I optimized Phase 0 for five things, in order: (1) supply-chain integrity of codewizard-sherpa itself (lockfile, hash-pinning, signed CI, no transitive surprise); (2) least-privilege filesystem and process posture for the CLI (no recursive walks above the analyzed repo, no implicit network egress, subprocess allowlist baked in from day one); (3) safe-by-default secret handling (no probe ever writes a credential to .codegenie/, the cache, or stdout); (4) audit trail discipline (every probe run is logged with provenance; nothing is "silently skipped"); (5) a probe-output trust boundary (probes return data, never executable artifacts, and the schema enforces this structurally).

I deliberately accept friction in three places: contributor onboarding (signing commits, hash-pinned deps, restricted CI runners are all extra steps), implementation speed (a subprocess allowlist and an output sanitizer in Phase 0 is over-engineering for one probe — but every subsequent phase adds probes that shell out, and retrofitting an allowlist is impossible once the codebase has 50 callsites), and developer ergonomics (the cache directory's permissions are 0700, not 0755). I deprioritize: marketing-friendly error messages, fancy progress UIs, anything that requires phoning home to a metrics endpoint.
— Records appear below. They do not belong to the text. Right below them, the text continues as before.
-- ==== Sys2Proof/Tests/Slice0.lean ====
section
/-!
SUPPORT. Tests of one step each, with results from the spec's examples and test vectors (named in each
comment), and for every obligation with hypotheses a state and operands that meet them.
-/

namespace Sys2Proof.Tests

open Sys2Proof Sys2Proof.Machine

/-! ### Small states -/

/-- The state after an instruction. -/
def after (i : Instr) (s : State) : State :=
  match exec i s with
  | .next t => t
  | .fault _ => s
  | .refused _ => s

/-- The last response. -/
def answer (s : State) : Option Response := s.responses.getLast?

/-- The reset state with W = 64, a sink that accepts `k` operations, and a source. -/
def fresh (k : Nat) (source : List SrcAnswer) : State :=
  { State.reset with sinkAnswers := List.replicate k .ok, srcAnswers := source }

/-- As `fresh`, with W = 8. -/
def narrow (k : Nat) (source : List SrcAnswer) : State :=
  { State.resetOfWidth 1 with sinkAnswers := List.replicate k .ok, srcAnswers := source }

/-- A source that answers bytes and then `eof`. -/
def bytesThenEof (bs : List Byte) : List SrcAnswer := bs.map SrcAnswer.byte ++ [.eof]

/-- A state with one command word in its program. -/
def withWord (w : CmdWord) : State := { fresh 4 [] with program := [w] }

/-! ### Well-formedness (R80) -/

theorem test_wf_class_low : (Instr.cwNonzero 0 0 false).wellFormed = false := by decide
theorem test_wf_class_high : (Instr.cwNonzero 31 0 false).wellFormed = false := by decide
theorem test_wf_mbits : (Instr.cwNonzero 3 8 false).wellFormed = false := by decide
theorem test_wf_good : (Instr.cwNonzero 30 1073741823 true).wellFormed = true := by decide
theorem test_wf_command : (Instr.encOne 0x80000000).wellFormed = true := by decide

/-! ### Decoding: words written out from R90 to R93, codewords from R80 and R85 -/

theorem test_decode_encInit : decodeCommand 0x0100000000000000 = .ok .encInit := by decide
theorem test_decode_encOne : decodeCommand 0x02000000FFFFFFFE = .ok (.encOne (-2)) := by decide
theorem test_decode_encFinish : decodeCommand 0x0300000000000000 = .ok .encFinish := by decide
theorem test_decode_decInit : decodeCommand 0x0400000000000000 = .ok .decInit := by decide
theorem test_decode_dec : decodeCommand 0x0500000000000010 = .ok (.dec 16) := by decide
theorem test_decode_dencStart : decodeCommand 0x060000000000000A = .ok (.dencStart 10) := by decide
theorem test_decode_dencVal : decodeCommand 0x070000000000000B = .ok (.dencVal 11) := by decide
theorem test_decode_ddecStart :
    decodeCommand 0x0800000080000000 = .ok (.ddecStart (-2147483648)) := by decide
theorem test_decode_ddec : decodeCommand 0x09000000FFFFFFFF = .ok (.ddec 4294967295) := by decide
theorem test_decode_statusRead : decodeCommand 0x0A00000000000000 = .ok .statusRead := by decide
theorem test_decode_op_zero : decodeCommand 0 = .error (.badOpcode 0) := by decide
theorem test_decode_op_high :
    decodeCommand 0x0B00000000000000 = .error (.badOpcode 0x0B) := by decide
theorem test_decode_rsv : decodeCommand 0x0280000000000001 = .error .reservedNonzero := by decide
theorem test_decode_imm : decodeCommand 0x0A00000000000001 = .error .operandNonzero := by decide

theorem test_decode_cwZero : decode (.stream [true]) = .ok .cwZero := by decide
/-- `0111` is the codeword of -2 (R85): class 1, MBITS = 1, SIGN = 1. -/
theorem test_decode_cwNonzero :
    decode (.stream [false, true, true, true]) = .ok (.cwNonzero 1 1 true) := by decide
theorem test_decode_truncated : decode (.stream [false, true, true]) = .error .truncated := by
  decide
theorem test_decode_trailing : decode (.stream [true, true]) = .error .trailing := by decide
theorem test_decode_overlong :
    decode (.stream (List.replicate 31 false)) = .error .overlongPrefix := by decide

/-- The table's row of format Z: position 0 is bit 0. -/
theorem test_tableWord_zero : decodeTableWord 8 1 = some .cwZero := by decide
/-- Positions 0 and 1 are `0` and `1`; the rest, given as zeros, are MBITS and SIGN. -/
theorem test_tableWord_nonzero : decodeTableWord 8 2 = some (.cwNonzero 1 0 false) := by decide
theorem test_tableWord_command :
    decodeTableWord 64 0x020000000000000A = some (.encOne 10) := by decide

/-! ### Codewords (R85, R110, R118) -/

theorem test_cw_short :
    [0, 1, -1, 2, -2].map cw =
      [[true], [false, true, false, false], [false, true, false, true],
        [false, true, true, false], [false, true, true, true]] := by decide
/-- The last codeword of class 30 (R82): 30 zeros, and then ones but for the sign. -/
theorem test_cw_max :
    cw 2147483646 = List.replicate 30 false ++ List.replicate 31 true ++ [false] := by decide
theorem test_parseCW :
    parseCW [false, true, false, true, true] = some (-1, [true]) := by decide

/-! ### The assembler (R97) -/

theorem test_asm_signed : assembleLine "ENC_ONE -2 ; a comment".toList = .ok (some (.encOne (-2))) := by
  decide
theorem test_asm_hex : assembleLine "DEC 0x10".toList = .ok (some (.dec 16)) := by decide
theorem test_asm_range : assembleLine "DEC 4294967296".toList = .error .outOfRange := by decide
theorem test_asm_words : commandWords [.encInit, .encOne (-2)] =
    [0x0100000000000000, 0x02000000FFFFFFFE] := by decide

/-! ### One step each -/

/-- R135: REM = 64 after ENC_INIT. -/
theorem test_encInit : (after .encInit (after (.encOne 1) (fresh 0 []))).enc.rem = 64 := by decide

/-- R136: ENC_ONE 1 from REM = 64 gives ACC[63:60] = 0100, REM = 60, count = 4, no sink event. -/
theorem test_encOne :
    let t := after (.encOne 1) (fresh 0 [])
    t.enc.acc = 0x4000000000000000 ∧ t.enc.rem = 60 ∧ t.sinkMarks = [] ∧
      answer t = some { rc := .ok, count := 4 } := by decide

/-- R136: 2^31 - 1 faults with ENC_RANGE and appends nothing. -/
theorem test_encOne_range :
    let t := after (.encOne 2147483647) (fresh 0 [])
    t.enc.rem = 64 ∧ t.status = 0x10 ∧ answer t = some { rc := .fault, fcode := 1 } := by decide

/-- R131, W = 8: four bits pending and `0101` more fill the word, which is flushed at once. -/
theorem test_encOne_fills :
    let s := { narrow 1 [] with
      enc := { acc := 0x40, rem := 4, prev := 0, efin := false, efault := none } }
    let t := after (.encOne (-1)) s
    t.sinkBytes = [0x45] ∧ t.enc.rem = 8 ∧ t.enc.acc = 0 := by decide

/-- R137: with `0100` pending, ENC_FINISH writes 40H and flushes, count = 1. -/
theorem test_encFinish :
    let t := after .encFinish (after (.encOne 1) (fresh 2 []))
    t.sinkMarks = [.byte 0x40, .flush] ∧ t.status = 1 ∧
      answer t = some { rc := .ok, count := 1 } := by decide

/-- R137: a failing flush leaves EFIN = 0 and raises SINK_IO. -/
theorem test_encFinish_err :
    let t := after .encFinish { fresh 0 [] with sinkAnswers := [.err 0] }
    t.status = 0x30 ∧ t.sinkMarks = [] := by decide

/-- R190: DENC_START 10 gives PREV = 10. -/
theorem test_dencStart : (after (.dencStart 10) (fresh 0 [])).enc.prev = 10 := by decide

/-- R191: with PREV = 10, DENC_VAL 11 appends 0100 and sets PREV = 11. -/
theorem test_dencVal :
    let t := after (.dencVal 11) (after (.dencStart 10) (fresh 0 []))
    t.enc.acc = 0x4000000000000000 ∧ t.enc.rem = 60 ∧ t.enc.prev = 11 := by decide

/-- R191: PREV = -2^31 and v = 2^31 - 1 give a difference out of domain, never wrapped. -/
theorem test_dencVal_range :
    let t := after (.dencVal 2147483647) (after (.dencStart 0x80000000) (fresh 0 []))
    t.status = 0x10 ∧ t.enc.prev = 0x80000000 ∧ t.enc.rem = 64 := by decide

/-- R166: DEC_INIT gives DSTATE = CZ, ZRUN = 0, BITS_LEFT = 0 and clears DFAULT. -/
theorem test_decInit :
    let s := fresh 0 []
    let t := after .decInit { s with
      dec := { s.dec with dstate := .rs, zrun := 3, bitsLeft := 5, dfault := some .srcIo } }
    t.dec.dstate = .cz ∧ t.dec.zrun = 0 ∧ t.dec.bitsLeft = 0 ∧ t.dec.dfault = none := by decide

/-- 95_test_vectors.md C1: A3 90 and `DEC 3`: the values 0, 1, -2, FULL, BITS_LEFT = 7. -/
theorem test_dec_full :
    let t := after (.dec 3) (fresh 0 (bytesThenEof [0xA3, 0x90]))
    answer t = some { rc := .ok, count := 3, dstat := false, values := [0, 1, -2] } ∧
      t.dec.bitsLeft = 7 ∧ t.dec.byte = 0x90 := by decide

/-- 95_test_vectors.md C8: 31 prefix zeros raise DEC_OVERLONG. -/
theorem test_dec_overlong :
    let t := after (.dec 1) (fresh 0 (bytesThenEof [0, 0, 0, 0, 0x80]))
    answer t = some { rc := .fault, fcode := 1 } ∧ t.dec.zrun = 30 ∧ t.dec.bitsLeft = 1 ∧
      t.status = 0x1000 := by decide

/-- R193: DDEC_START 10 gives BASE = 10 and DSTATE = CZ. -/
theorem test_ddecStart :
    let t := after (.ddecStart 10) (fresh 0 [])
    t.dec.base = 10 ∧ t.dec.dstate = .cz := by decide

/-- R194: BASE = 10 and the bytes A3 80: the values 10, 11, 9, EXHAUSTED, BASE = 9. -/
theorem test_ddec :
    let s := fresh 0 (bytesThenEof [0xA3, 0x80])
    let t := after (.ddec 8) { s with dec := { s.dec with base := 10 } }
    t.dec.base = 9 ∧ answer t =
      some { rc := .ok, count := 3, dstat := true, values := [10, 11, 9] } := by decide

/-- R194: BASE = 2^31 - 1 and a residual 1: SUM_OVF, BASE unchanged, nothing emitted. -/
theorem test_ddec_overflow :
    let s := fresh 0 (bytesThenEof [0x40])
    let t := after (.ddec 8) { s with dec := { s.dec with base := 0x7FFFFFFF } }
    t.dec.base = 0x7FFFFFFF ∧ answer t = some { rc := .fault, fcode := 3 } ∧ t.dec.zrun = 0 := by
  decide

/-- R212: after reset STATUS is 0. -/
theorem test_statusRead :
    answer (after .statusRead (fresh 0 [])) = some { rc := .ok, word := 0 } := by decide

/-- R210: 0B00000000000000H gives ILLEGAL and STATUS.ILL = 1. -/
theorem test_illegal :
    (match step (withWord 0x0B00000000000000) with
      | .next t => decide (answer t = some { rc := .illegal } ∧ t.status = 0x10000 ∧ t.cpc = 1)
      | .fault _ => false
      | .refused _ => false) = true := by decide

/-- R162: the single bit `1` emits 0. -/
theorem test_cwZero : (after .cwZero (fresh 0 [])).out = [0] := by decide

/-- R168: class 1, MBITS = 1, SIGN = 1 emits -2, and ends in CZ with ZRUN = 0. -/
theorem test_cwNonzero :
    let t := after (.cwNonzero 1 1 true) (fresh 0 [])
    t.out = [-2] ∧ t.dec.dstate = .cz ∧ t.dec.zrun = 0 := by decide

/-- A codeword row placed by `withFetchWord` is what the next step decodes: `01` and zeros is 1. -/
theorem test_withFetchWord_codeword :
    (match step (State.reset.withFetchWord 8 2) with
      | .next t => decide (answer t = some { rc := .ok, count := 1, values := [1] })
      | .fault _ => false
      | .refused _ => false) = true := by decide

/-- A command row placed by `withFetchWord` is what the next step runs. -/
theorem test_withFetchWord_command :
    (match step (State.reset.withFetchWord 64 0x060000000000000A) with
      | .next t => decide (t.enc.prev = 10 ∧ t.cpc = 1)
      | .fault _ => false
      | .refused _ => false) = true := by decide

/-- R227: a command that the source does not answer holds, with no response. -/
theorem test_hold :
    let t := after (.dec 1) (fresh 0 [])
    t.held = some (.read 1 false) ∧ t.cpc = 0 ∧ t.trace = [] := by decide

/-- R227: a sink that falls silent at the second word: the rest of `0^6 1 000000 0` still to append. -/
theorem test_hold_word :
    let t := after (.encOne 63) { narrow 0 [] with sinkAnswers := [] }
    t.held = some (.word [false, false, false, false, false, false] 14 none) ∧ t.enc.rem = 0 ∧
      t.trace = [] := by decide

/-- R98, R227: a loop form whose source answers late goes on after the hold: A3 80 are 10, 11, 9. -/
theorem test_deltaDecode_late :
    (match deltaDecode 10 2 4 [⟨[], [.byte 0xA3]⟩, ⟨[], [.byte 0x80, .eof]⟩] (fresh 0 []) with
      | .next (t, left) => decide (resultValues (fresh 0 []) t = [10, 11, 9] ∧ left = [] ∧
          t.held = none)
      | .fault _ => false
      | .refused _ => false) = true := by decide

/-- R10 (4), R45: from EFAULT = 1, the order of ENC_INIT and DEC_INIT shows in the values of STATUS. -/
theorem test_statusValues :
    (match runCommands [.encOne 0x7FFFFFFF, .encInit, .decInit] [] (fresh 0 []),
        runCommands [.encOne 0x7FFFFFFF, .decInit, .encInit] [] (fresh 0 []) with
      | .next (t, _), .next (u, _) =>
        decide (t.observe.status = [0, 0x10, 0, 0] ∧ u.observe.status = [0, 0x10, 0x10, 0])
      | _, _ => false) = true := by decide

/-- R250: the reset input clears ILL and the pending bits, with no sink event. -/
theorem test_reset :
    (match step (assertReset { after (.encOne 1) (fresh 0 []) with ill := true }) with
      | .next t => decide (t.enc.rem = 64 ∧ t.status = 0 ∧ t.sinkMarks = [] ∧ t.cpc = 0)
      | .fault _ => false
      | .refused _ => false) = true := by decide

/-! ### Witnesses of the obligations' hypotheses -/

/-- The encoder takes values in a fresh state. -/
theorem encoderOpen_fresh (k : Nat) (source : List SrcAnswer) : (fresh k source).EncoderOpen :=
  ⟨rfl, rfl, rfl⟩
The single most important Phase 0 security bet: the probe contract's output type is a Pydantic model with no execution semantics, no shell strings, no path-like-but-stringy fields, no eval-able dicts. A probe returns structured evidence. If a future probe wants to return "the command to run next," that probe is wrong by construction. This is the deterministic-gather commitment (load-bearing commitment §1, ADR-0005) re-expressed as a type signature — and it is also the single most important supply-chain isolation property the whole system has.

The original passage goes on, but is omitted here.